The day after Christmas, I posted this on my FB wall:
Love the sunsets in north Texas.
I made it through the second Christmas without Andrew Raymond Duncan with lots of joy and peace and love from family and friends.
We are that much closer to the day we join him at the throne of our Savior.
Have a great weekend!
Clearly, at least one person misunderstood what I meant. She wrote:
I can not–will not– believe that Andrew Raymond Duncan (or anyone else) would want us to count down the days, weeks, years, and holidays until we join him.
Life and the people in our lives are too precious–live for and with those who are alive.
Cherish those who are around you, instead of focusing on those who are not.
Andrew was so full of life–I truly believe it would break his heart to see people treating their lives as a “waiting room” for death.
To clarify, I do not treat my life as a waiting room for death.
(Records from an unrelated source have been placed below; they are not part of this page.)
/-- The cells of a session after an append and count. -/
theorem MachineInv.counted_wf (h : MachineInv s) (b : Byte) (hroom : s.buflen.toNat + 1 ≤ 128) :
    Memory.wf (s.counted b).buf ∧ ∀ c ∈ (s.counted b).buf, c.1 < bufCapacity := by
  refine ⟨Memory.wf_write h.wf _ b, fun c hc => ?_⟩
  obtain rfl | hc := Memory.mem_write hc
  · exact hroom
  · exact h.inRange c hc

/-- R37 where the block does not fill: both counts have risen by one byte, and that byte holds a value. -/
theorem MachineInv.counted (h : MachineInv s) (b : Byte) (hphase : s.phase = .active)
    (hbitlen : s.bitlen.toNat ≤ 2 ^ 64 - 16) (h63 : s.buflen.toNat ≠ 63) : MachineInv (s.counted b) := by
  have hlt := h.buflen_lt hphase
  have hcount := h.active hphase
  have hwhole := h.wholeBytes (by simp [hphase])
  have hlen := toNat_counted_buflen (s := s) (b := b) (by omega)
  have hbits := toNat_counted_bitlen (b := b) hbitlen
  obtain ⟨hwf, hrange⟩ := h.counted_wf b (by omega)
  exact {
    wf := hwf
    inRange := hrange
    wholeBytes := fun _ => by omega
    active := fun _ => by omega
    pending := fun _ => by
      rw [PendingHeld, hlen]
      exact (h.pending hphase).counted b
    spent := fun hspent => by
      rw [counted_phase, hphase] at hspent
      cases hspent }

/-- R37 where the block fills: `BITLEN` has reached a whole number of blocks, and nothing is pending. -/
theorem MachineInv.flushed (h : MachineInv s) (b : Byte) (blk : Block) (hphase : s.phase = .active)
    (hbitlen : s.bitlen.toNat ≤ 2 ^ 64 - 16) (h63 : s.buflen.toNat = 63) :
    MachineInv ((s.counted b).flushed blk) := by
  have hcount := h.active hphase
  have hwhole := h.wholeBytes (by simp [hphase])
  have hbits := toNat_counted_bitlen (b := b) hbitlen
  refine machineInv_of_buflen_zero ?_ ?_ (fun _ => ?_) (flushed_buflen _ _)
  · rw [flushed_buf]
    exact h.counted_wf b (by omega)
  · rw [flushed_bitlen]
    omega
  · rw [flushed_bitlen]
    omega

/-- Every command keeps the invariant. -/
theorem exec_keeps_machineInv {i : Instr} (h : MachineInv s) (hexec : exec i s = .next t) : MachineInv t := by
  cases i with
  | init =>
    cases hexec
    exact machineInv_of_buflen_zero ⟨h.wf, h.inRange⟩ (by simp) (by simp) rfl
  | upd b =>
    obtain ⟨hphase, hbitlen, -, ⟨h63, rfl⟩ | ⟨h63, blk, -, rfl⟩⟩ := exec_upd_eq_next.1 hexec
    · exact h.counted b hphase hbitlen h63
    · exact h.flushed b blk hphase hbitlen h63
  | final =>
    have hfinal := exec_final_finalized hexec
    obtain ⟨u, hu, hbuf⟩ := hfinal.buf
    refine machineInv_of_buflen_zero ?_ ?_ (fun hactive => ?_) hfinal.buflen
    · rw [hbuf]
      exact padBuffer_wf hu ⟨h.wf, h.inRange⟩
    · rw [hfinal.bitlen]
      exact h.wholeBytes (by simp [hfinal.wasActive])
    · rw [hfinal.phase] at hactive
      cases hactive

/-- Settles O49: the wait keeps the state, every command keeps the invariant, and reset empties the buffer. -/
theorem stepKeepsTheInvariant : Obligations.StepKeepsTheInvariant := by
  intro s t hinv hstep
  obtain ⟨-, rfl⟩ | ⟨i, es, -, hexec⟩ | ⟨es, -, rfl⟩ := step_next_cases hstep
  · exact hinv
  · exact exec_keeps_machineInv (hinv.withChannel es) hexec
  · exact machineInv_of_no_cells (resetEvent_phase _) (resetEvent_buf _)

/-- One of the five reasons of R182. -/
def Refusal.OfTheSpec (r : Refusal) : Prop :=
  r = .commandInSpentPhase ∨ r = .commandWithoutSession ∨ r = .bitLengthOverflow ∨ r = .reservedEncoding ∨
    r = .concurrentAccess

/-- The answer is a next state or a refusal for one of the five reasons of R182. -/
def AnswersBySpec (r : Answer State) : Prop := (∃ t, r = .next t) ∨ ∃ x, r = .refused x ∧ x.OfTheSpec

/-- From the invariant a command completes or is refused for its phase or for the ceiling. -/
theorem exec_answersBySpec (i : Instr) (h : MachineInv s) : AnswersBySpec (exec i s) := by
  by_cases hi : i = .init
  · subst hi
    exact .inl ⟨_, rfl⟩
  cases hphase : s.phase with
  | none => exact .inr ⟨_, exec_of_phase_none hi hphase, .inr (.inl rfl)⟩
  | spent => exact .inr ⟨_, exec_of_phase_spent hi hphase, .inl rfl⟩
  | active =>
    cases i with
    | init => exact absurd rfl hi
    | final => exact .inl (exec_final_completes h hphase)
    | upd b =>
      by_cases hbitlen : s.bitlen.toNat ≤ 2 ^ 64 - 16
      · exact .inl (exec_upd_completes b h hphase hbitlen)
      · exact .inr ⟨_, exec_upd_of_ceiling hphase (by omega), .inr (.inr (.inl rfl))⟩

/-- Two words at once are refused before anything is asked of them (R176). -/
theorem step_of_simultaneous {w₁ w₂ : CommandWord} {es : List Event} (hc : s.channel = .simultaneous w₁ w₂ :: es) :
    step s = .refused .concurrentAccess := by
  simp [step, takeEvent, hc]

theorem step_of_channel_nil (hc : s.channel = []) : step s = .next s := by
  simp [step, takeEvent, hc]

theorem step_of_reset {es : List Event} (hc : s.channel = .reset :: es) :
    step s = .next (resetEvent (s.withChannel es)) := by
  simp [step, takeEvent, hc, State.withChannel]

/-- From the invariant a step completes or is refused for one of the five reasons. -/
theorem step_answersBySpec (h : MachineInv s) : AnswersBySpec (step s) := by
  match hc : s.channel with
  | [] => exact .inl ⟨s, step_of_channel_nil hc⟩
  | .reset :: es => exact .inl ⟨_, step_of_reset hc⟩
  | .simultaneous w₁ w₂ :: es => exact .inr ⟨_, step_of_simultaneous hc, .inr (.inr (.inr (.inr rfl)))⟩
  | .command w :: es =>
    cases hd : decode w with
    | command i =>
      rw [step_command hc hd]
      exact exec_answersBySpec i (h.withChannel es)
    | reserved => exact .inr ⟨_, step_of_decode_eq_reserved hc hd, .inr (.inr (.inr (.inl rfl)))⟩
And I hope and pray that none of you treat your life as a waiting room for death. Live! Live well! Live with JOY and PEACE and HAPPINESS and GRACE and LOVE!
Reading through the Bible, I have learned that Heaven is a very real and very beautiful place. I do look forward to being there for all eternity. I look forward to seeing my Savior face-to-face and worshiping the Father without distractions. There are many people that I look forward to spending time with: Sarah, Abraham, Joshua, Ester, Rita & Glen Duncan, my dad and mom, Grandmother Estes and her forefathers, children of many of my While We’re Waiting friends and many, many more. I do look forward to hearing Andrew’s laugh and getting a hug from him.
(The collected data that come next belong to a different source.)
/-! ## `setPos` -/

@[simp] theorem State.setPos_cfg (s : State) (pos : ProducerPos) : (s.setPos pos).cfg = s.cfg := rfl
@[simp] theorem State.setPos_rstN (s : State) (pos : ProducerPos) : (s.setPos pos).rstN = s.rstN := rfl
@[simp] theorem State.setPos_modeStrap (s : State) (pos : ProducerPos) : (s.setPos pos).modeStrap = s.modeStrap := rfl
@[simp] theorem State.setPos_a_ready (s : State) (pos : ProducerPos) : (s.setPos pos).a.ready = s.a.ready := rfl
@[simp] theorem State.setPos_a_busy (s : State) (pos : ProducerPos) : (s.setPos pos).a.busy = s.a.busy := rfl
@[simp] theorem State.setPos_a_running (s : State) (pos : ProducerPos) : (s.setPos pos).a.running = s.a.running := rfl
@[simp] theorem State.setPos_a_waitAdc (s : State) (pos : ProducerPos) : (s.setPos pos).a.waitAdc = s.a.waitAdc := rfl
@[simp] theorem State.setPos_a_waitStaging (s : State) (pos : ProducerPos) : (s.setPos pos).a.waitStaging = s.a.waitStaging := rfl
@[simp] theorem State.setPos_a_mode (s : State) (pos : ProducerPos) : (s.setPos pos).a.mode = s.a.mode := rfl
@[simp] theorem State.setPos_a_phase (s : State) (pos : ProducerPos) : (s.setPos pos).a.phase = s.a.phase := rfl
@[simp] theorem State.setPos_a_op (s : State) (pos : ProducerPos) : (s.setPos pos).a.op = s.a.op := rfl
@[simp] theorem State.setPos_a_err (s : State) (pos : ProducerPos) : (s.setPos pos).a.err = s.a.err := rfl
@[simp] theorem State.setPos_a_filtLen (s : State) (pos : ProducerPos) : (s.setPos pos).a.filtLen = s.a.filtLen := rfl
@[simp] theorem State.setPos_a_trigPos (s : State) (pos : ProducerPos) : (s.setPos pos).a.trigPos = s.a.trigPos := rfl
@[simp] theorem State.setPos_a_frameCnt (s : State) (pos : ProducerPos) : (s.setPos pos).a.frameCnt = s.a.frameCnt := rfl
@[simp] theorem State.setPos_a_pubCnt (s : State) (pos : ProducerPos) : (s.setPos pos).a.pubCnt = s.a.pubCnt := rfl
@[simp] theorem State.setPos_a_cycle (s : State) (pos : ProducerPos) : (s.setPos pos).a.cycle = s.a.cycle := rfl
@[simp] theorem State.setPos_a_tsCap (s : State) (pos : ProducerPos) : (s.setPos pos).a.tsCap = s.a.tsCap := rfl
@[simp] theorem State.setPos_a_tsProcS (s : State) (pos : ProducerPos) : (s.setPos pos).a.tsProcS = s.a.tsProcS := rfl
@[simp] theorem State.setPos_a_tsProcE (s : State) (pos : ProducerPos) : (s.setPos pos).a.tsProcE = s.a.tsProcE := rfl
@[simp] theorem State.setPos_a_memSel (s : State) (pos : ProducerPos) : (s.setPos pos).a.memSel = s.a.memSel := rfl
@[simp] theorem State.setPos_a_memIdx (s : State) (pos : ProducerPos) : (s.setPos pos).a.memIdx = s.a.memIdx := rfl
@[simp] theorem State.setPos_a_req (s : State) (pos : ProducerPos) : (s.setPos pos).a.req = s.a.req := rfl
@[simp] theorem State.setPos_a_ackSync (s : State) (pos : ProducerPos) : (s.setPos pos).a.ackSync = s.a.ackSync := rfl
@[simp] theorem State.setPos_a_adcEn (s : State) (pos : ProducerPos) : (s.setPos pos).a.adcEn = s.a.adcEn := rfl
@[simp] theorem State.setPos_a_rdata (s : State) (pos : ProducerPos) : (s.setPos pos).a.rdata = s.a.rdata := rfl
@[simp] theorem State.setPos_a_pos (s : State) (pos : ProducerPos) : (s.setPos pos).a.pos = pos := rfl
@[simp] theorem State.setPos_b (s : State) (pos : ProducerPos) : (s.setPos pos).b = s.b := rfl
@[simp] theorem State.setPos_mem (s : State) (pos : ProducerPos) : (s.setPos pos).mem = s.mem := rfl
@[simp] theorem State.setPos_adcOffered (s : State) (pos : ProducerPos) : (s.setPos pos).adcOffered = s.adcOffered := rfl
@[simp] theorem State.setPos_sched (s : State) (pos : ProducerPos) : (s.setPos pos).sched = s.sched := rfl
@[simp] theorem State.setPos_turn (s : State) (pos : ProducerPos) : (s.setPos pos).turn = s.turn := rfl
@[simp] theorem State.setPos_draws (s : State) (pos : ProducerPos) : (s.setPos pos).draws = s.draws := rfl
But I am in no hurry to get there.
I have work to do here on earth still! God has prepared work for each of to do while on earth. I want to do the work He has prepared in advance for me to do. And I have lots of things I want to see and do. I want to learn to solo hang glide. I want to truly understand the book of Romans. I want to lose another 15 pounds and run a half marathon. I want to travel with Ron when we do not have to be any place. I want to read a few books and finish more Precept studies. I want to see what direction my young adult children choose. I want to see Israel. I want more grandchildren.
I enjoy my life. I enjoy the journey.
I have many friends who have lost children in the past year or two. Many of them are my “friends” on Facebook. I try to post encouragement to them, to encourage them that as time goes by, the pain gets less. In time, the deep sorrow dissipates. In time, laughter and joy and healing will come. Many of us count the time since we last saw our child alive: 7 weeks, 157 days, 16 months, 4 1/2 years. Rather than looking back to the time we last saw them, some of us try to look forward: I am 7 weeks closer to the reunion in Heaven, 157 days closer to seeing Jesus, 16 months further down the road to true healing, 4 1/2 years closer to seeing my son again.
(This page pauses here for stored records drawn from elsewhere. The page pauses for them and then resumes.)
/-! ## Any order of moves -/

/-- Where an EDGE issued in `s` can stand after moves of the sampling loop, `xs` being all samples that were on offer
or came: accepted, taking samples, or completed. -/
inductive EdgeProgress (s : State) (xs : List Half) : State → Prop where
  | accepted : EdgeProgress s xs ((s.acceptA 0x08 .capturing).offering xs)
  | taking (n i : Nat) (pos : ProducerPos) (wait : Bool) (hstage : EdgeStage s.cfg xs n i pos) (hn : n ≤ xs.length)
      (hwait : wait = true → pos.asksSample s.cfg = true) :
      EdgeProgress s xs ((s.acceptA 0x08 .capturing).edging xs n i pos wait)
  | completed (k : Nat) (hk : firstTrigger xs k) (hx : k + 1 + s.cfg.oscSamples ≤ xs.length) :
      EdgeProgress s xs (s.edgeCaptured xs k)

section
variable {s u : State} {xs : List Half}

/-- The schedule is no part of the progress. -/
theorem EdgeProgress.withSched (h : EdgeProgress s xs u) (es : List Event) :
    EdgeProgress { s with sched := es } xs { u with sched := es } := by
  cases h with
  | accepted => exact .accepted
  | taking n i pos wait hstage hn hwait => exact .taking (s := { s with sched := es }) n i pos wait hstage hn hwait
  | completed k hk hx => exact .completed (s := { s with sched := es }) k hk hx

theorem EdgeProgress.sched_eq (h : EdgeProgress s xs u) : u.sched = s.sched := by
  cases h <;> rfl

theorem EdgeProgress.producerStep (h : EdgeProgress s xs u) (hwait : s.a.waitAdc = false) :
    EdgeProgress s xs (producerStep u) := by
  cases h with
  | accepted =>
    rw [producerStep_offering_edge (c := s.acceptA 0x08 .capturing) rfl rfl hwait]
    exact .taking 0 0 .edgeFirst false .first (Nat.zero_le _) nofun
  | taking n i pos wait hstage hn hheld =>
    cases hasks : pos.asksSample s.cfg with
    | true =>
      rw [producerStep_edging_asks (c := s.acceptA 0x08 .capturing) hstage hasks]
      exact .taking n i pos true hstage hn fun _ => hasks
    | false =>
      obtain rfl : wait = false := Bool.eq_false_iff.mpr fun hw => Bool.false_ne_true (hasks.symm.trans (hheld hw))
      obtain ⟨rfl, k, hk, rfl, rfl⟩ := hstage.full hasks
      rw [producerStep_edging_full hwait]
      exact .completed k hk hn
  | completed k hk hx =>
    rw [producerStep_idle (s := s.edgeCaptured xs k) rfl]
    exact .completed k hk hx

theorem EdgeProgress.adcTransfer (h : EdgeProgress s xs u) (hwait : s.a.waitAdc = false)
    (hroom : s.cfg.oscSamples ≤ s.mem.raw.length) (hbits : ∀ x ∈ xs, x.toNat < 2 ^ s.cfg.adcBits) :
    EdgeProgress s xs (adcTransfer u) := by
  cases h with
  | accepted =>
    rw [adcTransfer_not_ready (s := (s.acceptA 0x08 .capturing).offering xs) hwait]
    exact .accepted
  | taking n i pos wait hstage hn hheld =>
    cases wait with
    | false =>
      rw [adcTransfer_not_ready (s := (s.acceptA 0x08 .capturing).edging xs n i pos false) rfl]
      exact .taking n i pos false hstage hn hheld
    | true =>
      rcases Nat.lt_or_eq_of_le hn with hmore | rfl
      · obtain ⟨i', pos', hnext, htransfer⟩ := adcTransfer_edging (c := s.acceptA 0x08 .capturing) hstage (hheld rfl)
          hmore hroom (hbits _ (List.getElem_mem hmore))
        rw [htransfer]
        exact .taking (n + 1) i' pos' false hnext hmore nofun
      · rw [adcTransfer_none (s := (s.acceptA 0x08 .capturing).edging xs xs.length i pos true) List.drop_length]
        exact .taking xs.length i pos true hstage hn hheld
  | completed k hk hx =>
    rw [adcTransfer_not_ready (s := s.edgeCaptured xs k) hwait]
    exact .completed k hk hx

/-- What is stored is not changed by samples that come later. -/
theorem take_drop_append {xs : List Half} {n i : Nat} (h : n + i ≤ xs.length) (ys : List Half) :
    ((xs ++ ys).drop n).take i = (xs.drop n).take i := by
  rw [List.drop_append_of_le_length (by omega), List.take_append_of_le_length (by simp; omega)]

/-- A sample that arrives goes behind those on offer. -/
theorem EdgeProgress.offer (h : EdgeProgress s xs u) (v : Half) :
    EdgeProgress s (xs ++ [v]) { u with adcOffered := u.adcOffered ++ [v] } := by
  cases h with
  | accepted => exact .accepted
  | taking n i pos wait hstage hn hwait =>
    have hnext := EdgeProgress.taking n i pos wait (hstage.append hn [v]) (by simp; omega) hwait
    have hi : n - i + i ≤ xs.length := by cases hstage <;> omega
    rwa [State.edging, take_drop_append hi, List.drop_append_of_le_length hn] at hnext
  | completed k hk hx =>
    have hnext := EdgeProgress.completed (s := s) k (firstTrigger_append hk (by omega) [v]) (by simp; omega)
    rwa [State.edgeCaptured, take_drop_append hx, List.drop_append_of_le_length hx] at hnext

/-- The progress of an EDGE is kept by the moves of the sampling loop. -/
theorem edgeProgress_invariant (hwait : s.a.waitAdc = false) (hroom : s.cfg.oscSamples ≤ s.mem.raw.length) :
    SamplingInvariant (fun x => x.toNat < 2 ^ s.cfg.adcBits) fun es => EdgeProgress { s with sched := es } where
  sched_eq h := h.sched_eq
  withSched h := h.withSched
  producerStep h := h.producerStep hwait
  adcTransfer hbits h := h.adcTransfer hwait hroom hbits
  offer h := h.offer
It is a way to turn our sorrow into hope. Our pain into healing. Our grief into looking toward a future. A way to begin living again after a painful death.
Looking forward to something does not mean we don’t live for today. Wanting to see someone does not mean I care less for those around me. Heading towards a goal does not mean I do not enjoy the journey towards the finish line.
There is joy in this journey along with some pain and lots of challenges. But a joyful journey it is.